Next we push this image to ECR

In [None]:
!docker tag nvcr.io/nvidia/tritonserver:24.08-trtllm-python-py3 triton-trtllm
!bash push_ecr.sh triton-trtllm

In [None]:
triton_image_uri = ACCOUNT_ID.dkr.ecr.us-east-1.amazonaws.com/triton-trtllm:latest"

For a simple use case we will take the pre-trained NLP Bert model from Hugging Face and deploy it on SageMaker with Triton as the model server. The script for exporting this model can be found here. This is run as part of the generate_models.sh script from the previous cell. After the model is serialized we package it into the format that Triton and SageMaker expect it to be. We used the pre-configured config.pbtxt file provided with this repo here to specify model configuration which Triton uses to load the model. We tar the model directory and upload it to s3 to later create a SageMaker Model.

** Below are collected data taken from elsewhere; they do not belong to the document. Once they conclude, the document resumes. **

-- ==== Sys2Proof/Machine/Settle.lean ====
section
/-! DEFINITION. What one event brings about in the other blocks belongs to that event (R26, R77, R110,
R147, R171). Each such consequence is an action that answers the state after it, or none where the
state has nothing of the kind to do. An event runs them until none is left, the first in the list
that has something to do first (log entry 8). -/

namespace Sys2Proof.Machine

/-! ### Soft reset's end (R171, R122) -/

/-- The end of RESETTING: the flags are cleared, the enables kept, the Command Port is IDLE, and CLOSE
ALL is called for, behind the bank steps that wait; one still called for keeps its turn (R171, R122, R106,
R119). -/
def State.endResetting (s : State) : State :=
  ((((s.mapEvents Events.clearFlags).withStreamFlags (Vector.replicate 8 StreamFlags.none)).withPort
    { s.port with state := .idle })).mapSeq fun q => { q with resetCloseAll := some (q.resetCloseAll.getD q.due.length) }

/-- RESETTING_END: no bank has an owner (R171). -/
def resettingEnd (s : State) : Option State :=
  if s.isResetting && !s.seq.anyOwner then some s.endResetting else none

/-- The CLOSE ALL of soft reset is satisfied at once when every bank is CLOSED (R119). -/
def resetCallSatisfied (s : State) : Option State :=
  if s.seq.resetCloseAll.isSome && s.seq.allClosed then some (s.mapSeq fun q => { q with resetCloseAll := none })
  else none

/-! ### SCAN's turn (R145, R151) -/

/-- The lowest line not yet examined is examined once the engine has no request that can be granted: the line
named after one examination is requested and granted before the next line is examined (R151; the return
of line 000 in the second worked example of 08). -/
def examineInTurn (s : State) : Option State := if (s.eligibleAt 9).isSome then none else scanExamination s

/-! ### All consequences -/

/-- The consequences in the order in which they are tried. DESIGN CHOICE (log entry 8) where no rule
orders two of them; a renewal is decided before the grants of its event (R115), and a line is examined
after the grant of the line named before it (R151). -/
def settleActions : List (State → Option State) :=
  [syncClaims, slotGrant, heldPostAcceptance, drainComplete, jobEnd, jobStart, destinationLineBuild,
   engineRequest, examineInTurn, compareChunk, renewalStart, requestGrant, resettingEnd,
   resetCallSatisfied]

/-- The next consequence, if there is one. -/
def settleStep (s : State) : Option State := settleActions.findSome? fun a => a s

/-- At most a number of consequences, one after the other. -/
def settleLoop : Nat → State → State
  | 0, s => s
  | k + 1, s =>
    match settleStep s with
    | some t => settleLoop k t
    | none => s

/-- Every consequence of an event. -/
def State.settle (s : State) : State := settleLoop Config.settleFuel s

/-- The end of an event that began in the state `before`: its consequences, the banks that became ready
in ascending order, the burst that is due, the steps that became due in ascending order, and a CLOSE ALL called
for behind them (R112, R106). -/
def State.finish (before s : State) : State :=
  State.placeCloseAll before (State.orderDue before (State.scheduleBurst (State.orderReady before s.settle)))

/-- A consequence as an event of its own: it acts where the state has it to do. -/
def consequence (a : State → Option State) (s : State) : State :=
  match a s with
  | some t => State.finish s t
  | none => s

end Sys2Proof.Machine
end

## Packaging model files and uploading to s3

In [None]:
!tar --exclude='.ipynb_checkpoints' --exclude='*.bin' \
--exclude='*.h5' --exclude='*.safetensors' --exclude="onnx" \
--exclude='.git*' --exclude='.gitignore' --exclude='.gitattributes' --exclude='.gitmodules' \
-czvf model.tar.gz -C workspace/triton_model_repo/ .

In [None]:
model_uri = s3://sagemaker-us-east-1-ACCOUNTID/triton-trtllm-model/model.tar.gz"

In [None]:
model_uri = sagemaker_session.upload_data(path="model.tar.gz", key_prefix="triton-trtllm-model")

## Create SageMaker Endpoint

We start off by creating a sagemaker model from the model files we uploaded to s3 in the previous step.

In this step we also provide an additional Environment Variable i.e. SAGEMAKER_TRITON_DEFAULT_MODEL_NAME which specifies the name of the model to be loaded by Triton. The value of this key should match the folder name in the model package uploaded to s3. This variable is optional in case of a single model. In case of ensemble models, this key has to be specified for Triton to startup in SageMaker.

Additionally, customers can set SAGEMAKER_TRITON_BUFFER_MANAGER_THREAD_COUNT and SAGEMAKER_TRITON_THREAD_COUNT for optimizing the thread counts.

In [None]:
sm_model_name = "triton-trtllm-model-" + time.strftime("%Y-%m-%d-%H-%M-%S", time.gmtime())

container = {
    "Image": triton_image_uri,
    "ModelDataUrl": model_uri,
    "Environment": {"SAGEMAKER_TRITON_DEFAULT_MODEL_NAME": "ensemble"},
}

create_model_response = sm.create_model(
    ModelName=sm_model_name, ExecutionRoleArn=role, PrimaryContainer=container
)

print("Model Arn: " + create_model_response["ModelArn"])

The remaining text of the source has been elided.